■ TRY IT
Transcribe the listing below only from the line with "entry 10), after" up to and including the line with "(in which order".
┌──
/-- SHARE_PERIOD_BOUNDARY (R331, R387): the shares written in the period take effect, with PORTFILL of every core for the next period; the rings that waited for room, and the ring limits of the
rights entries, begin their period. -/
def execSharePeriodBoundary (s : State) : Result :=
  let act := s.activeFunctions
  let sum := (act.map fun f => (s.funcAt f).nextShare).sum
  let part (f : Nat) (x : Func) : Nat × Nat := if act.contains f then effShare sum act.length x.nextShare else (0, 1)
  let next (f : Nat) : Func :=
    let x := s.funcAt f
    let e := part f x
    { x with share := x.nextShare, shareNext := none, eff := 1024 * e.1 / e.2, halved := s.wasOver f }
  let fill (f : Nat) (x : Func) : Nat :=
    let e := part f x
    let n := 4096 * e.1 / e.2
    Nat.max 64 (if x.halved then n / 2 else n)
  let extra := (act.filter fun f => !s.funcs.any (·.1 == f)).map fun f => (f, next f)
  let s : State := { s with funcs := extra.foldl (fun (m : List (Nat × Func)) p => Kv.put m p.1 p.2) (s.funcs.map fun p => (p.1, next p.1)) }
  let s : State := { s with cores := s.cores.map fun c => (c.1, { c.2 with port := { c.2.port with fill := fill c.2.function (s.funcAt c.2.function) } })
                            share := {}
                            rights := s.rights.map fun r => (r.1, { r.2 with used := 0 }) }
  match execFaultRingRoom s.flushWake with
  | .next t => .next t
  | r => r

end Sys2Proof.Machine
end

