-- ==== Sys2Proof/Machine/Package.lean ====
section
/-! DEFINITION. Start-up, readiness, resets, power and the configuration mailbox (R271, R425 to R427, R432 to R436, R461). -/

namespace Sys2Proof.Machine

open Sys2Proof

/-! ### A cluster goes down (R271) -/

/-- The undrained entries of a core are lost, and with them the copies of their lines wherever they were replayed: a load elsewhere returns the
home's older value (R271). -/
def State.loseLeat (s : State) (core : Nat) : State :=
  ((s.coreAt core).leat.filter fun e => !e.applied).foldl (fun s e => s.withdraw core e) s

/-- ACQLs that wait on some cores trap LEATNAME with cause 1 (R271). -/
def State.trapAcql (s : State) (down : Nat → Bool) : State :=
  let hit (r : Promo) : Bool := r.kind == 0 && r.upto.elim false fun u => down u.1
  let ws := s.cores.flatMap fun c => (c.2.promos.filter hit).map fun r => (c.1, r.slot, r.lead)
  let s : State := { s with cores := s.cores.map fun c => (c.1, { c.2 with promos := c.2.promos.filter fun r => !hit r }) }
  ws.foldl (fun s w => match s.gangAt w.1 w.2.1 with
    | none => s
    | some g => s.takeTrap w.1 w.2.1 ⟨BitVec.ofNat 8 xLeatName, 1, (g.quad w.2.2).pc, w.2.2, none⟩) s

/-- CLUSTER_LINK_FAILURE (R271, R433). -/
def execClusterLinkFailure (cluster : Nat) (s : State) : Result :=
  let k := cluster % 32
  let pr := s.pr
  let s : State := { s with pr := { pr with clumap := pr.clumap &&& ~~~ (1#32 <<< k), down := pr.down ||| (1#32 <<< k) } }
  let s := (s.blocks.filter fun b => b.resident && clusterOf b.core == k).foldl (fun s b => s.killBlock b.key 4 xClusterDown (k / 16 + k % 16 * 2)) s
  let s := ((s.cores.map (·.1)).filter fun c => clusterOf c == k).foldl (fun s c => s.loseLeat c) s
  .next ((s.trapAcql fun c => clusterOf c == k).errorRecord 3 [k / 16 + k % 16 * 2])

/-- CLUSTER_BRING_UP (R434). -/
def execClusterBringUp (cluster : Nat) (s : State) : Result :=
  let k := cluster % 32
  let pr := s.pr
  let s : State := { s with pr := { pr with down := pr.down &&& ~~~ (1#32 <<< k), clumap := if pr.ready.getLsbD (k / 16) then pr.clumap ||| (1#32 <<< k) else pr.clumap } }
  .next (s.at s.now (.placementStep (k / 16)))

/-! ### Firmware and readiness (R425, R427) -/

/-- FIRMWARE_DOWNLOAD (R425): an image with another key or an old counter is refused; a section that fails its check does not run. -/
def execFirmwareDownload (img : FwImage) (s : State) : Result :=
  if !keyFused img.key || decide (img.counter < Config.fusedCounter) then .next s
  else
    let good (x : FwSection) : Bool := sectionSigned img.key x.body x.signature
    let inImage (k : Nat) : Bool := img.sections.any (·.kind == k)
    let pass := ((img.sections.filter good).map (·.kind)) ++ s.fw.passed.filter fun k => !inImage k
    let fw : Firmware := { counter := img.counter, passed := pass.dedup, failing := (img.sections.find? fun x => !good x).map (·.kind)
                           harvest := s.fw.harvest, trims := s.fw.trims }
    let s : State := { s with fw := fw }
    if img.sections.any fun x => x.kind == 3 && good x then
      let s : State := { s with fw := { s.fw with harvest := img.harvest, trims := img.trims } }
      let s : State := { s with pr := { s.pr with devnum := img.devnum } }
      .next ((List.range 512).foldl (fun s k => s.modCore k fun c => { c with mxchk := img.mxchk }) s)
    else .next s
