-- ==== Sys2Proof/Machine/Dispatch.lean ====
section
/-! DEFINITION. One arm for each instruction and step of the device: the call of its meaning, or its refusal by name. -/

namespace Sys2Proof.Machine

open Sys2Proof
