-- ==== Sys2Proof/Machine/Step.lean ====
section
/-! DEFINITION. One step of the package: the step of the device that is due, else the issue of one instruction, else the next clock (log
entry 2). -/

namespace Sys2Proof.Machine

open Sys2Proof

/-- One step. -/
def step (s : State) : Host.Outcome State Fault Refusal :=
  match s.due with
  | some (e, rest) => exec e { s with agenda := rest, cur := none }
  | none =>
    match s.pick with
    | some k => s.issueFor k
    | none => .next s.tick

/-- A state in which a gang is about to issue its first instruction: a page at VA 0 of home 0, the launch's block 0 on core 0 with one
gang of 32 lanes, which stands at slot 1 of the bundle at 0 (log entry 4). -/
def State.withGang (s : State) : State :=
  let l : Launch :=
    { idx := 0, function := 0, die := 0, queue := 0, domain := 0, borrow := false, record := [], state := 2, status := 0, replays := 0, xcode := 0
      xinfo := 0, badBlock := 0, xva := 0, blocksDone := 0, changed := s.now, nextBlock := 1, waitsHold := true, waitSince := none, onHold := false
      resume := [], closing := false, stamp := 0, owners := [], tag := 0, slice := 0 }
  let b : Block :=
    { key := 0, launch := 0, bid := 0, core := 0, pair := false, domain := 0, prio := 0, placedAt := s.now, ngates := 0, slots := (0, 0), scrSize := 0
      scrKiB := (0, 0), scr := [], scrB := [], gates := [], gateIn := [], shared := [], shWrites := [], trees := [], saved := [], resident := true }
  let g : Gang := { lanes := 32, nquads := 8, allot := 96, quads := startQuads 32 4 s.now }
  let g : Gang := { g with quads := g.quads.map fun q => { q with wake := s.now } }
  let page : Page := { va := 0, size := 0, attr := 0x3#64, frame := 0, cHomes := 0, dHomes := 0, mov := none }
  let s : State :=
    { s with agenda := s.agenda.filter fun e => decide (s.now < e.1)
             turn := 0
             launches := l :: s.launches.filter (·.idx != 0)
             blocks := b :: s.blocks.filter (·.key != 0)
             pages := page :: s.pages.filter fun p => p.va != 0
             graticule := Kv.put s.graticule 0 0x8000000000000000#64
             pr := { s.pr with throttle := 0, ready := s.pr.ready ||| 0x3FFFD#64, clumap := s.pr.clumap ||| 1 } }
  s.modCore 0 fun c => { c with halted := false, gangs := Kv.put c.gangs 0 g, sched := [{}, {}, {}, {}] }

/-- The state with an instruction stored where step fetches its next one. -/
def State.withFetchWord (s : State) (nbits w : Nat) : State :=
  let w := if nbits = 0 then 0 else w % 2 ^ nbits
  match (if s.due.isSome then none else s.pick) with
  | some k => match s.gangAt k.core k.slot with
    | some g => s.devWrite32 (g.quad k.lead).pc.toNat w
    | none => s
  | none => s.withGang.devWrite32 4 w

end Sys2Proof.Machine
end

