/-- R177, R208, R269, R280, R415: a write of HALT halts the core or lets it go on; of zero to RQERR clears it; of PORTCAP sets the bucket's depth
and brings its level down to it; of zero to L2FILL, L2HIT or L2HITX clears the counter of the selected slice and class; of KVPFREE sets the
free count of the selected pool. -/
def Claim.CoreRegisterWrites : Prop :=
  (∀ (s : State) (core : Nat) (v : Word), ∃ t : State, exec (.haltWrite core v) s = .next t ∧
    (t.coreAt core).halted = v.getLsbD 0 ∧ (v.getLsbD 0 = true → t = s.modCore core fun c => { c with halted := true })) ∧
  (∀ (s : State) (p : Party), s.party? = some p →
    exec (.rqerrWrite 0) s = .next (s.modCore p.core fun c => { c with rqerr := 0 })) ∧
  (∀ (s : State) (p : Party) (v : Word), s.party? = some p → v ≠ 0 → v.toNat < 2 ^ 16 →
    ∃ t : State, exec (.portcapWrite v) s = .next t ∧ (t.coreAt p.core).port.cap = v.toNat ∧
      (t.coreAt p.core).port.level = Nat.min (s.coreAt p.core).port.level v.toNat ∧ t = { s with cores := t.cores }) ∧
  (∀ (s : State) (p : Party) (k : BitVec 11) (cls : Nat), s.party? = some p → cls = (s.coreAt p.core).selClass →
    (k = 0x06A ∨ k = 0x06B ∨ k = 0x06C) →
    ∃ (t : State) (x : Slice), exec (.l2CounterClear k 0) s = .next t ∧ t = { s with slices := t.slices } ∧
      x = t.sliceAt ((s.coreAt p.core).selSlice p.core) ∧
      (k = 0x06A → Sp.get x.fill cls = 0) ∧ (k = 0x06B → Sp.get x.hit cls = 0) ∧ (k = 0x06C → Sp.get x.hitx cls = 0)) ∧
  (∀ (s : State) (p : Party) (v : Word), s.party? = some p → fld (s.coreAt p.core).kvfsel.toNat 9 8 < s.pools.length →
    ∃ t : State, exec (.kvpfreeWrite v) s = .next t ∧ t = { s with pools := t.pools } ∧
      (t.poolAt (fld (s.coreAt p.core).kvfsel.toNat 9 8)).free = v)

/-- Privileged registers whose whole value WRP writes. -/
def plainPriv : List Nat :=
  [0x061, 0x068, 0x070, 0x072, 0x074, 0x076, 0x077, 0x078, 0x079, 0x080, 0x083, 0x090, 0x091, 0x092, 0x093, 0x094, 0x096, 0x097, 0x098, 0x09A,
    0x0A2, 0x0A4, 0x0A6, 0x0A8, 0x0AA, 0x0B9, 0x0C0, 0x0C3, 0x0C4]

/-- R99, R269, R280, R357, R390, R415, R436, R454: RDP delivers its register's value, as it stands at issue (the model's choice, log entry 10), after
an open latency; WRP of a value that passes its register's checks and range, in a gang of the physical function where the register asks for it
(in which order it checks these is the model's choice, log entry 46), makes the register read that value. -/
def Claim.PrivilegedStateReadsBack : Prop :=
  (∀ (s : State) (p : Party) (d : Reg) (k : BitVec 11), Runs s p (.rdp d k) →
    ∃ (t : State) (h : Gang), exec (.rdp d k) s = .next t ∧ OnlyGang s t p h ∧ h = { p.moved s with pend := h.pend } ∧
      Returns s t p h (p.uniformWrites d (if widePriv k then 2 else 1) (privValue s p k.toNat))) ∧
  (∀ (s : State) (p : Party) (a : Reg) (k : BitVec 11) (v : Nat), k.toNat ∈ plainPriv → Runs s p (.wrp a k) → p.once = true →
    v = s.uniform p a (if widePriv k then 2 else 1) → lowest (privCauses k.toNat v) = none →
    (0x090 ≤ k.toNat → (s.coreAt p.core).function = 0) → privRange s p k.toNat v = true →
    ∃ (t : State) (h : Gang), exec (.wrp a k) s = .next t ∧ t.gangAt p.core p.slot = some h ∧ privValue t { p with g := h } k.toNat = v ∧
      h = { p.moved s with xr := h.xr })

/-- R415: KVPREG, KVPSTK and KVPLOW of the selected pool read back too. -/
def Claim.PoolRegistersReadBack : Prop :=
  ∀ (s : State) (p : Party) (a : Reg) (k : BitVec 11) (v : Nat), k.toNat ∈ [0x09C, 0x09E, 0x0A0, 0x0A1] → Runs s p (.wrp a k) → p.once = true →
    v = s.uniform p a (if widePriv k then 2 else 1) → lowest (privCauses k.toNat v) = none → (s.coreAt p.core).function = 0 →
    privRange s p k.toNat v = true → fld (s.coreAt p.core).kvfsel.toNat 9 8 < s.pools.length →
    ∃ (t : State) (h : Gang), exec (.wrp a k) s = .next t ∧ t.gangAt p.core p.slot = some h ∧ privValue t { p with g := h } k.toNat = v

/-! ### Gates -/

/-- The arrival and byte counts after one change reaches a gate, before its test (R195, R197). -/
def gateCounts (g : Gate) : GateChange → Gate
  | .binit n _ => { g with expect := n, rema := n.zeroExtend 16, remb := 0, phase := false, init := true }
  | .bexp n => { g with remb := g.remb + n.zeroExtend 48 }
  | .btile t => { g with rema := g.rema + t.truncate 16 }
  | .arrive => { g with rema := g.rema - 1 }
  | .tile => { g with rema := g.rema - 1 }
  | .land n => { g with remb := g.remb - BitVec.ofNat 48 n }
  | .addBack n => { g with remb := g.remb + BitVec.ofNat 48 n }
  | .wait _ => g
  | .test _ _ _ => g
  | .read _ _ _ => g

/-- The pending results of a gang once the value of one is known. -/
def setBody (id : Nat) (body : PendBody) (pend : List Pend) : List Pend := replaceFirst (fun x => x.id == id) (fun x => { x with body := body }) pend

/-- Two gangs that differ at most in what their parties wait for. -/
def SameButParks (h g : Gang) : Prop :=
  h = { g with quads := h.quads } ∧ h.quads.map (fun d => { d with park := .none }) = g.quads.map (fun d => { d with park := .none })

/-- R194, R195, R197: a change that reaches a gate alone in its clock changes the gate's counts; when the gate is initialised and both counts
are then zero, its phase flips, REMA is EXPECT again and ADV counts. A sender's arrival records the gate and the phase it counted toward
(R119). -/
def Claim.GateAppliesOneChange : Prop :=
  ∀ (s : State) (blk gate : Nat) (b : Block) (e : GateIn) (c : Gate), s.blockAt blk = some b → b.gateIn = [e] → e.gate = gate →
    e.clock ≤ s.now → e.after = [] → gate < b.gates.length → c = gateCounts (b.gate gate) e.chg →
    ∃ (t : State) (b' : Block), exec (.gateUpdate blk gate) s = .next t ∧ t.blockAt blk = some b' ∧
      b' = { b with gateIn := [], gates := b'.gates } ∧
      (∀ n, n ≠ gate → b'.gate n = b.gate n) ∧
      b'.gate gate = (if c.init = true ∧ c.rema = 0 ∧ c.remb = 0 then
        { c with phase := !c.phase, rema := c.expect.zeroExtend 16, adv := c.adv + 1 } else c) ∧
      (e.chg = .arrive → ∀ g, s.gangAt e.core e.slot = some g →
        ∃ h, t.gangAt e.core e.slot = some h ∧ SameButParks h { g with yarr := yarrImage gate (b.gate gate).phase }) ∧
      (∀ pend d mask, e.chg = .read pend d mask → ∀ g, s.gangAt e.core e.slot = some g → ∃ h, t.gangAt e.core e.slot = some h ∧
        SameButParks h { g with pend := setBody pend (.value (maskedWrites d mask 4 (gateImage (b.gate gate)).toNat)) g.pend }) ∧
      (∀ pend d mask, e.chg = .test pend d mask → ∀ g, s.gangAt e.core e.slot = some g →
        ∃ (h : Gang) (moved : Bool), t.gangAt e.core e.slot = some h ∧
          moved = (yarrValid g.yarr && yarrGate g.yarr == gate && ((b.gate gate).phase != yarrPhase g.yarr)) ∧
          yarrValid h.yarr = (yarrValid g.yarr && !moved) ∧
          SameButParks h { g with
            yarr := h.yarr
            pend := setBody pend (if moved then .observed (maskedWrites d mask 1 1) else .value (maskedWrites d mask 1 0)) g.pend })

/-- R120, R195, R197: once a gate's phase differs from the phase a party waits on, and the reads that its gang issued before have returned (R304), a
party parked by YIELD stands at its continuation and one parked by BWAIT with D = z at its successor, no longer parked, and the arrival record is
no longer valid. While the core is halted the party stays parked (R121), freed however the phase moves on. -/
def Claim.GateWakesItsWaiters : Prop :=
  ∀ (s : State) (blk gate core slot lead : Nat) (b : Block) (g : Gang) (ref : Bool), s.blockAt blk = some b →
    s.gangsOf blk = [(core, slot, g)] → s.gangAt core slot = some g → g.trap = none → g.rolling = none → g.redo = false →
    (∀ d ∈ g.pend, d.isRead = false) → g.leads = [lead] → lead ∈ g.members lead → ref ≠ (b.gate gate).phase →
    (∀ cont, (g.quad lead).park = .yield gate (.waits ref) cont → ∃ (T : State) (h : Gang), exec (.gateWaiterWake blk gate) s = .next T ∧
      T.gangAt core slot = some h ∧
      ((s.coreAt core).halted = true → h.yarr = g.yarr ∧ h.quad lead = { g.quad lead with park := .yield gate (.freed ref) cont }) ∧
      ((s.coreAt core).halted = false → badPc cont = false → h = { g with quads := h.quads, yarr := g.yarr &&& ~~~ (1#32 <<< 9) } ∧
        ∀ j ∈ g.members lead, h.quad j = { g.quad j with park := .none, pc := cont, wake := s.now })) ∧
    ((g.quad lead).park = .bwait gate (.waits ref) 0x7E → (s.coreAt core).halted = false →
      ∃ (T : State) (h : Gang), exec (.gateWaiterWake blk gate) s = .next T ∧ T.gangAt core slot = some h ∧
        h = { g with quads := h.quads, yarr := g.yarr &&& ~~~ (1#32 <<< 9) } ∧
        ∀ j ∈ g.members lead, h.quad j = { g.quad j with park := .none, pc := succPc (g.quad j).pc, wake := s.now })

/-- What a BAR sub-op sends to its gate: gate operand, and the change. -/
def gateSent (s : State) (p : Party) : Instr → Option (Reg × GateChange × List Nat)
  | .binit d a => some (a, .binit (BitVec.ofNat 8 (s.uniform p d 1)) s.now, [])
  | .barr _ a => some (a, .arrive, arrivalAfter s p)
  | .bexp d a => some (a, .bexp (word (s.uniform p d 1)), [])
  | .btile d a => some (a, .btile (word (s.uniform p d 1)), [])
  | _ => none

/-- The count check of a BAR sub-op (R197, R209): BINIT counts 1 to 64; an arrival names EXPECT, which an initialised gate has; BTILE at most 4,095
tiles. -/
def gateCountOk (s : State) (p : Party) (b : Block) (gate : Nat) : Instr → Bool
  | .binit d _ => decide (1 ≤ s.uniform p d 1) && decide (s.uniform p d 1 ≤ 64)
  | .barr d _ => s.uniform p d 1 == expectNow b p.core p.slot gate && expectNow b p.core p.slot gate != 0
  | .barw d _ => s.uniform p d 1 == expectNow b p.core p.slot gate && expectNow b p.core p.slot gate != 0
  | .btile d _ => decide (s.uniform p d 1 ≤ 4095)
  | _ => true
└──
■ SOLUTION TO THIS EXERCISE
/-- R99, R269, R280, R357, R390, R415, R436, R454: RDP delivers its register's value, as it stands at issue (the model's choice, log entry 10), after
an open latency; WRP of a value that passes its register's checks and range, in a gang of the physical function where the register asks for it
(in which order it checks these is the model's choice, log entry 46), makes the register read that value. -/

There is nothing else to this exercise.